No gesto de agradecer as moedas recebidas, Jeremias pensou reconhecer o arrumador. Lamentou o seu estado físico em voz alta. Este queixou-se da sua vida. Jeremias não tinha dúvidas, sabia quem era o arrumador. Obviamente não iria confrontar o atordoado interlocutor com um passado tão longínquo. Não era a primeira vez que lhe entregava dinheiro. Se calhar quantias semelhantes, para outros fins.
Seguiu o seu caminho. Circulou pelas ruas à procura de outros sinais do tempo ali vivido. Foi à rua onde vivera com os pais. A sua casa já não existia. Em seu lugar erguera-se um prédio com vários andares. Olhou em redor e identificou alguns dos prédios antigos. Eram visíveis várias placas propondo soluções para espaços devolutos. Procurou moradas dos amigos de infância. Não teve sorte. Portões fechados, campainhas tocadas sem resposta, portas abertas por estranhos e nada. Não encontrou ninguém. Ficava com a ideia de que por detrás daquelas entradas, ia encontrar objectos resistentes ao tempo, guardados por pessoas que pouco a pouco o iriam reconhecer e ficariam agradadas com a sua aparição. Lembrava-se dos momentos felizes ali vividos e não estava ali pelo passado para redimir, o que queria era recordar esses momentos. Falar e saber como estavam todos. Explicar como era a sua vida, o que tinha feito…

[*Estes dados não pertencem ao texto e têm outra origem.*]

-- ==== Sys2Proof/Laws/State.lean ====
section
/-! SUPPORT. What every update of the state leaves alone: one lemma per field. -/

namespace Sys2Proof.Machine

open Sys2Proof

variable (s : State)
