-- ==== Sys2Proof/Tests/Slice0.lean ====
section
/-! SUPPORT. The model's own tests: ill-formed commands refused, and witnesses for the statements' hypotheses. -/

namespace Sys2Proof.Tests

open Sys2Proof Sys2Proof.Machine

theorem test_reset_idles : (step State.reset = .next State.reset) := rfl

/-- Commands with one operand past its field, part 1. -/
theorem test_ill_formed_1 : ([
  .check 0 (2 ^ 8) [],
  .commit 0 0 (2 ^ 128),
  .groupCommit 0 (2 ^ 128) 0 [],
  .groupCommit 0 0 (2 ^ 64) [],
  .groupCommit 0 0 0 [(8, 0)],
  .groupCommit 0 0 0 [(0, 2 ^ 64)],
  .linkMultiblockLock 0 0 1 0,
  .linkRelinkComplete 0 0 1 0,
  .ingestSample 0 0 0 0 (2 ^ 16) 0,
  .ingestSample 0 0 0 0 0 (2 ^ 16),
  .dumpRestart 0 0 (2 ^ 128),
  .clearSticky 0 (2 ^ 64),
  .conditionFlitReceive 0 0 0 0 (List.replicate 15 0) 0,
  .conditionFlitReceive 0 0 0 0 (List.replicate 16 (2 ^ 32)) 0,
  .trigOutConfigWrite 0 0 (2 ^ 64),
  .patternUnitWrite 0 0 (2 ^ 8) 0 none,
  .patternUnitWrite 0 0 0 (2 ^ 32) none,
  .levelConditionWrite 0 0 (2 ^ 8) 0,
  .levelConditionWrite 0 0 0 (2 ^ 16),
  .primitiveStreamEnable 0 (2 ^ 8),
  .mapSnapshot 0 0 (2 ^ 128),
  .mapClear 0 0 (2 ^ 128),
  .pulseClearCounters 0 (2 ^ 8),
  .hostReadWrite 0 0 (2 ^ 64),
  .consumerStallTimeout 0 0 67,
  .consumerReattach 0 0 67,
  .receiveFlit 0 0 (List.replicate 15 0) none 0,
  .receiveFlit 0 0 (List.replicate 16 (2 ^ 32)) none 0,
  .eventCancel 0 0 (2 ^ 128),
  .debugRead 0 0 (2 ^ 20),
  .debugWrite 0 0 (2 ^ 20) 0,
  .debugWrite 0 0 0 (2 ^ 32),
  .imageVerify 0 0 (2 ^ 8),
  .hbmAdmittedBurst 0 (2 ^ 36) 0 0,
  .hbmAdmittedBurst 0 0 0 (2 ^ 16),
  .hbmBestEffortAccess 0 0 0 (2 ^ 16),
  .hbmTestComplete 0 0 false [2 ^ 36],
  .hbmPatrolScrub 0 (2 ^ 36) 0 0,
  .hbmPatrolScrub 0 0 0 (2 ^ 16),
  .windowBRead 0 0 (2 ^ 64) 0,
  .windowBRead 0 0 0 4097,
  .windowBWrite 0 (2 ^ 64) [],
  .windowBWrite 0 0 (List.replicate 4097 0)] : List Instr).all (fun i => !wellFormed i) = true := by
  decide +kernel

/-- Commands with one operand past its field, part 2. -/
theorem test_ill_formed_2 : ([
  .hostReadCompletion 0 0 (2 ^ 64) false [],
  .dictSubmit 0 (2 ^ 256) [] [] [] false,
  .dictSubmit 0 0 (List.replicate 4065 0) [] [] false,
  .dictSubmit 0 0 [] [] (List.replicate 3265 0) false,
  .doorbellWrite 0 0 (2 ^ 64) false,
  .qualifyComplete 0 0 (2 ^ 64) 0,
  .qualifyComplete 0 0 0 (2 ^ 64),
  .formSet 0 (2 ^ 8),
  .deleteRecording 0 (2 ^ 32),
  .nvmeCompletion 0 0 (2 ^ 16) 0 [],
  .joinTrainingDone 0 0 (List.replicate 7 0),
  .joinTrainingDone 0 0 (List.replicate 8 256),
  .boundedSlotReceive 0 0 (2 ^ 128) 0,
  .boundedSlotReceive 0 0 0 (2 ^ 128),
  .sluiceArm 0 (2 ^ 64),
  .joinTestMode 0 0 (2 ^ 8),
  .forwardedRequest 0 false 0 (2 ^ 256) [] [] [] false,
  .forwardedRequest 0 false 0 0 (List.replicate 4065 0) [] [] false,
  .forwardedRequest 0 false 0 0 [] [] (List.replicate 3265 0) false,
  .syntQualified 0 (2 ^ 64),
  .clockOutputWrite 0 (2 ^ 8) 0,
  .clockOutputWrite 0 0 (2 ^ 64),
  .srefFire 0 (2 ^ 8),
  .setSeconds 0 (2 ^ 64),
  .streamMarkReceive 0 (2 ^ 48) 0 0 0 0 false,
  .streamMarkReceive 0 0 0 (2 ^ 8) 0 0 false,
  .streamMarkReceive 0 0 0 0 (2 ^ 32) 0 false,
  .streamMarkReceive 0 0 0 0 0 (2 ^ 32) false,
  .streamMarkReceive 0 0 1000 0 0 0 false,
  .popBlock 0 0 (2 ^ 8),
  .tdcControlUpdate 0 0 0 (2 ^ 16) 0,
  .tdcCalibrationComplete 0 0 (List.replicate 257 0),
  .dictionaryWrite 0 (2 ^ 24) [] [] [] false,
  .dictionaryWrite 0 0 [] [] (List.replicate 3265 0) false,
  .dictWriteSegment 0 0 (2 ^ 8) 0 0 0 false [] false,
  .dictWriteSegment 0 0 0 (2 ^ 24) 0 0 false [] false,
  .dictWriteSegment 0 0 0 0 (2 ^ 32) 0 false [] false,
  .dictWriteSegment 0 0 0 0 0 (2 ^ 16) false [] false,
  .dictWriteSegment 0 0 0 0 0 0 false (List.replicate 4065 0) false,
  .dictReadSegment 0 0 (2 ^ 8) 0 0 0,
  .dictReadSegment 0 0 0 (2 ^ 24) 0 0,
  .dictReadSegment 0 0 0 0 (2 ^ 32) 0,
  .dictReadSegment 0 0 0 0 0 4065] : List Instr).all (fun i => !wellFormed i) = true := by
  decide +kernel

Tentou nas lojas comerciais encontrar alguém do seu tempo. Entrava, olhava para o balcão de atendimento e desiludia-se. Ainda assim, por educação explicava o seu propósito. Indicaram-lhe uma loja, cujo dono estava estabelecido há muitos anos. Porém, na loja referida não encontrou o sujeito, acamado há alguns dias com uma gripe. Por esse motivo não o incomodou.
Vagueava pelas ruas, verificando os melhoramentos introduzidos. Os prédios, as lojas comerciais, o alinhamento dos passeios, o asfalto nas ruas, os candeeiros, as floreiras, alguns bancos de jardim. Não tinha onde entrar, não tinha ninguém a esperá-lo. Ninguém para recebê-lo. Jeremias verifica que, mais do que apartamentos ou moradias vazias, mais do que compartimentos sem mobília, o que realmente sobrou do seu passado são memórias devolutas.
Agitou-se ao encarar uma moradia em ruínas. Abandonada ao tempo, a casa estava rodeada de vegetação. Aquela fora a casa que o acolhera noites e noites, depois da hora do fecho dos cafés que frequentava - quando o dono ficava cansado de estar aberto, sem servir nada durante horas. Propriedade de familiares de um amigo, a casa avistada passou a ser local de peregrinação de vários noctívagos. Primeiro com electricidade e vários móveis. Depois apenas iluminada pelo luar e vazia. Procurou a entrada, forçou a fechadura, a custo abriu a porta. O telhado em parte ruíra. Passou por cima de telhas, transpôs salas e chegou a um compartimento mal iluminado. Acendeu o isqueiro e na sua frente apareciam uma série de inscrições. Sem esforço, encontrou uma escrita por ele: Jeremias escolheu o seu lugar do lado de fora.
De volta ao carro, vendo que o arrumador ainda estava naquela zona, deu-lhe mais uma moeda e não se conteve, perguntando-lhe se ele se lembrava do Jeremias. Como a resposta tardou, Jeremias entrou no carro e preparou-se para arrancar.
O seu passado seria arrasado naquela cidade.